The 16th Street Mall joins the staid, gold-domed Colorado state Capitol building with the rough and tumble refurbished warehouses of Lower Downtwon, or LoDo.

In between are pricey shops and Starbucks, department stores and souvenir stands, restaurants and bars, and a gaggle of classy hotels, some of them reminiscent of the Old West - like the Brown Palace Hotel.

People with tired feet or disability can board a free bus that runs unobtrusively along the tree-shaded strip. Several doors open along its length when it stops, like a subway train, making boarding and disembarking easy.

"It's been 40 year since I rode a bus!" joked a middle-aged man who climbed aboard with three others.

The suburban dwellers had come downtown to gawk at the thousands of protestors promised in media coverage in the lead-up to this week's Democratic presidential convention and nomination of Senator Barack Obama, the first African-American candidate from a major party in US history.

When the group got to Civic Center park next to the Capitol, where police had issued permits for demonstrators, there was almost no-one there.

Police were also baffled. Thousands of reinforcements had been ordered from around the state, along with secret service and FBI security units.

At the park, a dozen or so police officers from outlying Aurora sat idly on a wall.

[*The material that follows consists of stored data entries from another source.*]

-- ==== Sys2Proof/Tests/Slice0.lean ====
section
/-! SUPPORT. The model's own tests: well-formedness, decoding of words written out from R46 and R47, one step of each command
with results from 95_test_vectors.md, and for every statement with hypotheses a witness that meets them
(`test_witness_<statement>`). -/

namespace Sys2Proof.Tests

open Sys2Proof.Machine

/-! ### Helpers -/

/-- The host presents one word. -/
def withWord (w : Word) (s : State) : State := { s with inputs := [.command w] }

/-- A state with the exponent table of 0x1D, a given logarithm table, and no beat. -/
def stateWithLog (L : LogTable) : State :=
  { State.reset with tables := ⟨buildExponentTable 0x1D, L⟩, poly := 0x1D, tv := true }

/-- The state that BUILD 0x1D leaves after reset, no beat kept. -/
def builtState : State := stateWithLog ((buildLogarithmTable (buildExponentTable 0x1D)).getD resetLog)

/-- The response words of the step that executes one word, an error beat's word cut to its high half, which R55 fixes. -/
def answers (w : Word) (s : State) : List Nat :=
  match step (withWord w s) with
  | .next t => t.responses.map (fun b =>
      if b.status.isError then b.status.code.toNat * 256 else b.status.code.toNat * 2 ^ 24 + b.data.toNat)
  | .fault _ => []
  | .refused _ => []

/-- A field of the state after the step that executes one word. -/
def after (w : Word) (s : State) (f : State → Nat) : Option Nat :=
  match step (withWord w s) with
  | .next t => some (f t)
  | .fault _ => none
  | .refused _ => none

/-! ### Well-formedness: an ill-formed line for each check (R46, R58) -/

theorem test_wf_too_few_operands : (Line.mk .add [1]).wellFormed = false := by decide
theorem test_wf_too_many_operands : (Line.mk .scan [0]).wellFormed = false := by decide
theorem test_wf_byte_above : (Line.mk .build [256]).wellFormed = false := by decide
theorem test_wf_byte_negative : (Line.mk .inv [-1]).wellFormed = false := by decide
theorem test_wf_second_byte_above : (Line.mk .mul [3, 256]).wellFormed = false := by decide
theorem test_wf_power_above : (Line.mk .pow [2, 65536]).wellFormed = false := by decide
theorem test_wf_power_negative : (Line.mk .pow [2, -1]).wellFormed = false := by decide
theorem test_wf_greatest_operands : (Line.mk .pow [255, 65535]).wellFormed = true := by decide

/-! ### The assembler on text (R58's examples) -/

theorem test_text_add :
    assembleText ['A', 'D', 'D', ' ', '0', 'x', '5', '3', ',', ' ', '0', 'x', 'C', 'A'] = some 0x1053CA00 := by decide
theorem test_text_pow :
    assembleText ['P', 'O', 'W', ' ', '0', 'x', '0', '2', ',', ' ', '8'] = some 0x14020008 := by decide
theorem test_text_rdsts : assembleText ['R', 'D', 'S', 'T', 'S'] = some 0x22000000 := by decide
theorem test_text_operand_too_large :
    assembleText ['R', 'D', 'E', 'X', 'P', ' ', '2', '5', '6'] = none := by decide

/-! ### Decoding: words written out bit by bit from R46 and R47 -/

theorem test_decode_build : decode 0b00000001000111010000000000000000#32 = .ok (.build 0x1D) := by decide
theorem test_decode_scan : decode 0b00000010000000000000000000000000#32 = .ok .scan := by decide
theorem test_decode_add : decode 0b00010000010100111100101000000000#32 = .ok (.add 0x53 0xCA) := by decide
theorem test_decode_sub : decode 0b00010001000000000000011100000000#32 = .ok (.sub 0x00 0x07) := by decide
theorem test_decode_mul : decode 0b00010010000000110000011100000000#32 = .ok (.mul 0x03 0x07) := by decide
theorem test_decode_div : decode 0b00010011000010010000001100000000#32 = .ok (.div 0x09 0x03) := by decide
theorem test_decode_pow : decode 0b00010100000000100000000100000000#32 = .ok (.pow 0x02 256) := by decide
theorem test_decode_inv : decode 0b00010101010100110000000000000000#32 = .ok (.inv 0x53) := by decide
theorem test_decode_rdexp : decode 0b00100000111111110000000000000000#32 = .ok (.rdexp 255) := by decide
theorem test_decode_rdlog : decode 0b00100001000000100000000000000000#32 = .ok (.rdlog 0x02) := by decide
theorem test_decode_rdsts : decode 0b00100010000000000000000000000000#32 = .ok .rdsts := by decide

/-- 95_test_vectors.md section 3.8: reserved bits. -/
theorem test_decode_reserved_bits :
    decode 0x12030701 = .error (.reservedBitsSet 0x12) ∧ decode 0x011D0100 = .error (.reservedBitsSet 0x01) ∧
    decode 0x22800000 = .error (.reservedBitsSet 0x22) ∧ decode 0x02000001 = .error (.reservedBitsSet 0x02) := by decide

/-- 95_test_vectors.md section 3.8: unassigned opcodes. -/
theorem test_decode_unassigned :
    decode 0x00000000 = .error (.unassignedOpcode 0x00) ∧ decode 0xFFFFFFFF = .error (.unassignedOpcode 0xFF) ∧
    decode 0x16000000 = .error (.unassignedOpcode 0x16) := by decide

/-! ### The tables of polynomial 0x1D (95_test_vectors.md section 2.1) -/

/-- The `EXP` table as section 2.1 prints it. -/
def printedExp : List Nat :=
  [0x01, 0x02, 0x04, 0x08, 0x10, 0x20, 0x40, 0x80, 0x1D, 0x3A, 0x74, 0xE8, 0xCD, 0x87, 0x13, 0x26] ++
  [0x4C, 0x98, 0x2D, 0x5A, 0xB4, 0x75, 0xEA, 0xC9, 0x8F, 0x03, 0x06, 0x0C, 0x18, 0x30, 0x60, 0xC0] ++
  [0x9D, 0x27, 0x4E, 0x9C, 0x25, 0x4A, 0x94, 0x35, 0x6A, 0xD4, 0xB5, 0x77, 0xEE, 0xC1, 0x9F, 0x23] ++
  [0x46, 0x8C, 0x05, 0x0A, 0x14, 0x28, 0x50, 0xA0, 0x5D, 0xBA, 0x69, 0xD2, 0xB9, 0x6F, 0xDE, 0xA1] ++
  [0x5F, 0xBE, 0x61, 0xC2, 0x99, 0x2F, 0x5E, 0xBC, 0x65, 0xCA, 0x89, 0x0F, 0x1E, 0x3C, 0x78, 0xF0] ++
  [0xFD, 0xE7, 0xD3, 0xBB, 0x6B, 0xD6, 0xB1, 0x7F, 0xFE, 0xE1, 0xDF, 0xA3, 0x5B, 0xB6, 0x71, 0xE2] ++
  [0xD9, 0xAF, 0x43, 0x86, 0x11, 0x22, 0x44, 0x88, 0x0D, 0x1A, 0x34, 0x68, 0xD0, 0xBD, 0x67, 0xCE] ++
  [0x81, 0x1F, 0x3E, 0x7C, 0xF8, 0xED, 0xC7, 0x93, 0x3B, 0x76, 0xEC, 0xC5, 0x97, 0x33, 0x66, 0xCC] ++
  [0x85, 0x17, 0x2E, 0x5C, 0xB8, 0x6D, 0xDA, 0xA9, 0x4F, 0x9E, 0x21, 0x42, 0x84, 0x15, 0x2A, 0x54] ++
  [0xA8, 0x4D, 0x9A, 0x29, 0x52, 0xA4, 0x55, 0xAA, 0x49, 0x92, 0x39, 0x72, 0xE4, 0xD5, 0xB7, 0x73] ++
  [0xE6, 0xD1, 0xBF, 0x63, 0xC6, 0x91, 0x3F, 0x7E, 0xFC, 0xE5, 0xD7, 0xB3, 0x7B, 0xF6, 0xF1, 0xFF] ++
  [0xE3, 0xDB, 0xAB, 0x4B, 0x96, 0x31, 0x62, 0xC4, 0x95, 0x37, 0x6E, 0xDC, 0xA5, 0x57, 0xAE, 0x41] ++
  [0x82, 0x19, 0x32, 0x64, 0xC8, 0x8D, 0x07, 0x0E, 0x1C, 0x38, 0x70, 0xE0, 0xDD, 0xA7, 0x53, 0xA6] ++
  [0x51, 0xA2, 0x59, 0xB2, 0x79, 0xF2, 0xF9, 0xEF, 0xC3, 0x9B, 0x2B, 0x56, 0xAC, 0x45, 0x8A, 0x09] ++
  [0x12, 0x24, 0x48, 0x90, 0x3D, 0x7A, 0xF4, 0xF5, 0xF7, 0xF3, 0xFB, 0xEB, 0xCB, 0x8B, 0x0B, 0x16] ++
  [0x2C, 0x58, 0xB0, 0x7D, 0xFA, 0xE9, 0xCF, 0x83, 0x1B, 0x36, 0x6C, 0xD8, 0xAD, 0x47, 0x8E]

/-- The `LOG` table as section 2.1 prints it. -/
def printedLog : List Int :=
  [-1, 0, 1, 25, 2, 50, 26, 198, 3, 223, 51, 238, 27, 104, 199, 75] ++
  [4, 100, 224, 14, 52, 141, 239, 129, 28, 193, 105, 248, 200, 8, 76, 113] ++
  [5, 138, 101, 47, 225, 36, 15, 33, 53, 147, 142, 218, 240, 18, 130, 69] ++
  [29, 181, 194, 125, 106, 39, 249, 185, 201, 154, 9, 120, 77, 228, 114, 166] ++
  [6, 191, 139, 98, 102, 221, 48, 253, 226, 152, 37, 179, 16, 145, 34, 136] ++
  [54, 208, 148, 206, 143, 150, 219, 189, 241, 210, 19, 92, 131, 56, 70, 64] ++
  [30, 66, 182, 163, 195, 72, 126, 110, 107, 58, 40, 84, 250, 133, 186, 61] ++
  [202, 94, 155, 159, 10, 21, 121, 43, 78, 212, 229, 172, 115, 243, 167, 87] ++
  [7, 112, 192, 247, 140, 128, 99, 13, 103, 74, 222, 237, 49, 197, 254, 24] ++
  [227, 165, 153, 119, 38, 184, 180, 124, 17, 68, 146, 217, 35, 32, 137, 46] ++
  [55, 63, 209, 91, 149, 188, 207, 205, 144, 135, 151, 178, 220, 252, 190, 97] ++
  [242, 86, 211, 171, 20, 42, 93, 158, 132, 60, 57, 83, 71, 109, 65, 162] ++
  [31, 45, 67, 216, 183, 123, 164, 118, 196, 23, 73, 236, 127, 12, 111, 246] ++
  [108, 161, 59, 82, 41, 157, 85, 170, 251, 96, 134, 177, 187, 204, 62, 90] ++
  [203, 89, 95, 176, 156, 169, 160, 81, 11, 245, 22, 235, 122, 117, 44, 215] ++
  [79, 174, 213, 233, 230, 231, 173, 232, 116, 214, 244, 234, 168, 80, 88, 175]

theorem test_exponent_table : (buildExponentTable 0x1D).toList.map BitVec.toNat = printedExp := by decide +kernel

theorem test_logarithm_table :
    (buildLogarithmTable (buildExponentTable 0x1D)).map (fun L => L.toList.map BitVec.toInt) = some printedLog := by
  decide +kernel

/-- Section 2.2: 0x00, 0x01 and 0x1B are rejected at exponents 9, 8 and 51, and not before. -/
theorem test_duplicate_exponents :
    [(0x00, 9), (0x01, 8), (0x1B, 51)].all (fun x : Byte × Nat =>
      let T := (buildExponentTable x.1).toList
      (fillLog (T.take x.2) 0 emptyScratch).isSome && (fillLog (T.take (x.2 + 1)) 0 emptyScratch).isNone) = true := by
  decide +kernel

/-! ### One step of each command (95_test_vectors.md section 3) -/

theorem test_build_commits :
    after 0x011D0000 State.reset (fun t => t.poly.toNat * 256 + (statusByte t).toNat) = some 0x1D01 := by decide +kernel
theorem test_build_bad_polynomial : answers 0x011B0000 State.reset = [0x8300] := by decide +kernel
theorem test_scan_needs_no_tables : after 0x02000000 State.reset (fun t => (statusByte t).toNat) = some 0 := by decide
theorem test_add : answers 0x1053CA00 State.reset = [0x99] := by decide
theorem test_sub : answers 0x11000700 State.reset = [0x07] := by decide
theorem test_mul_reduces_greatest_sum : answers 0x128E8E00 builtState = [0x47] := by decide +kernel
theorem test_mul_without_tables : answers 0x12000700 State.reset = [0x8100] := by decide
theorem test_div_negative_difference : answers 0x13030700 builtState = [0xD3] := by decide +kernel
theorem test_div_zero_by_zero : answers 0x13000000 builtState = [0x00] := by decide +kernel
theorem test_pow_reduces : answers 0x14FF0002 builtState = [0xE2] := by decide +kernel
theorem test_pow_zero_to_zero : answers 0x14000000 builtState = [0x01] := by decide +kernel
theorem test_inv : answers 0x15530000 builtState = [0x8C] := by decide +kernel
theorem test_inv_of_zero : answers 0x15000000 builtState = [0x8200] := by decide +kernel
theorem test_rdexp_last : answers 0x20FE0000 builtState = [0x8E] := by decide +kernel
theorem test_rdexp_past_the_end : answers 0x20FF0000 builtState = [0x8500] := by decide +kernel
theorem test_rdlog_sentinel : answers 0x21000000 builtState = [0xFFFF] := by decide +kernel
theorem test_rdlog : answers 0x21030000 builtState = [0x0019] := by decide +kernel
theorem test_rdsts : answers 0x22000000 builtState = [0x1D01] := by decide +kernel
theorem test_rdsts_shows_error : answers 0x22000000 { builtState with se := true } = [0x1D03] := by decide +kernel
theorem test_illegal_word : answers 0x13050001 builtState = [0x8000] := by decide +kernel
theorem test_build_twice : answers 0x012B0000 builtState = [0x8400] := by decide +kernel

/-- R137: a SCAN cut short after no beat answers none, and a BUILD cut short leaves `TV` = 0. -/
theorem test_reset_during_build :
    (match step { builtState with inputs := [.resetDuring 0x22000000 0] } with
      | .next t => (t.responses.length, t.tv)
      | .fault _ => (9, true)
      | .refused _ => (9, true)) = (0, false) := by decide +kernel

/-! ### The host's two readings of the table -/

theorem test_decodeTableWord : decodeTableWord 32 0x14FFFFFF = some (.pow 0xFF 65535) := by decide
theorem test_withFetchWord : step (State.reset.withFetchWord 32 0x22000000) = exec .rdsts State.reset := rfl

/-! ### Witnesses: for every statement with hypotheses, states and operands that meet them -/

/-- A value that is there is what `getD` gives. -/
theorem some_getD_of_isSome {α : Type} {o : Option α} {d : α} (h : o.isSome = true) : o = some (o.getD d) := by
  cases o <;> simp_all

/-- A state whose logarithm table is the one built from 0x1D meets the invariant with its tables valid. -/
theorem stateWithLog_ready {L : LogTable} (h : buildLogarithmTable (buildExponentTable 0x1D) = some L) :
    Ready (stateWithLog L) := by
  refine ⟨⟨fun _ => ⟨?_, rfl, h⟩, fun hf => ?_⟩, rfl⟩
  · show (buildLogarithmTable (buildExponentTable 0x1D)).isSome = true
    rw [h]; rfl
  · simp [stateWithLog] at hf

/-- The built state meets the invariant with its tables valid. -/
theorem test_built_ready : Ready builtState :=
  stateWithLog_ready (some_getD_of_isSome (by decide +kernel))

/-- The state after reset meets the invariant (it has no tables). -/
theorem test_reset_inv : Inv State.reset := by
  refine ⟨fun h => ?_, fun _ => rfl⟩
  simp [State.reset] at h

/-- Polynomial 0x1D builds a logarithm table, and does so from every state with `TV` = 0. -/
theorem test_standard_builds :
    ∃ L, buildLogarithmTable (buildExponentTable 0x1D) = some L ∧
      ∀ s : State, s.tv = false →
        exec (.build 0x1D) s = .next (respond 0 (commitTables 0x1D (buildExponentTable 0x1D) L s)) := by
  have h : (buildLogarithmTable (buildExponentTable 0x1D)).isSome = true := by decide +kernel
  obtain ⟨L, hL⟩ := Option.isSome_iff_exists.1 h
  refine ⟨L, hL, fun s hs => ?_⟩
  simp only [exec, execBuild, hs, hL, Bool.false_eq_true, if_false]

Could they please help a reporter to find the protesters?

"You tell us," they chorused, then laughed with the laid-back attitude typical of the western city.

A quick circuit of the park found several fringe groups, like the Revolutionary Communist Party which charges the political system is racist and Obama a sheep in wolf's clothing.

Another stand was selling a satirical book "Goodnight Bush," a takeoff on Margaret Wise Brown's children's classic, "Goodnight Moon."

In fact, the real political action had moved back down along the 16th Street Mall, where hundreds of convention delegates, journalists and Democratic officials - the apparent target of the protestors' messages - were riding the free bus, their credentials swinging from their necks.

Occasionally, a demonstrator flashed a poster-mounted message through the bus door when it opened.

Groups of people dressed in orange jump suits like the ones worn by prisoners at Guantanamo Bay roamed the pedestrian zone. One day, they demonstrated the torture technique known as water-boarding at the nearby federal building.

Despite their low numbers, more than 100 demonstrators have managed to get themselves arrested for blocking streets or refusing to cooperate with police. In one case, Denver's finest used pepper spray.

At the bottom of 16th Street, in the heart of LoDo, a street vendor sold stuffed-doll images of Obama and the defeated Hillary Clinton. Campaign button sellers abounded.

One street over, on 15th Street, the Ernest Fuller Fine Art gallery occupies what Fuller, 53, said was the oldest commercial structure in Denver - the Wells Fargo building, built in 1874.

Fuller's pricey western art - a bronze statue of a Pawnee Indian warrior fetches 33,000 dollars - typifies the transition of a neighbourhood that 20 years ago was abandoned and decaying.

"In 1980, you probably wouldn't have wanted to be down here," he said.

But now he worries about another transition away from the flourishing boutiques and galleries. The recently-built Coors field, home to Denver's new expansion baseball team the Rockies, has brought change and attracted more restaurants and condominiums.

Across the street from Fuller is a building with a faded sign, "Rocky Mountain Seed Company."

Until two years ago, the firm still sold seeds from stacked little wooden drawers. The floors were hardwood, Fuller said.

Now the building is slated for renovation into shops.

Under fluffy cumulonimbus clouds that strafe Denver's blue summer sky each afternoon along the nearby Rocky Mountains, Fuller looks around mournfully from the sidewalk outside his door.

He can see five cranes he can see that are further transforming the neighbourhood.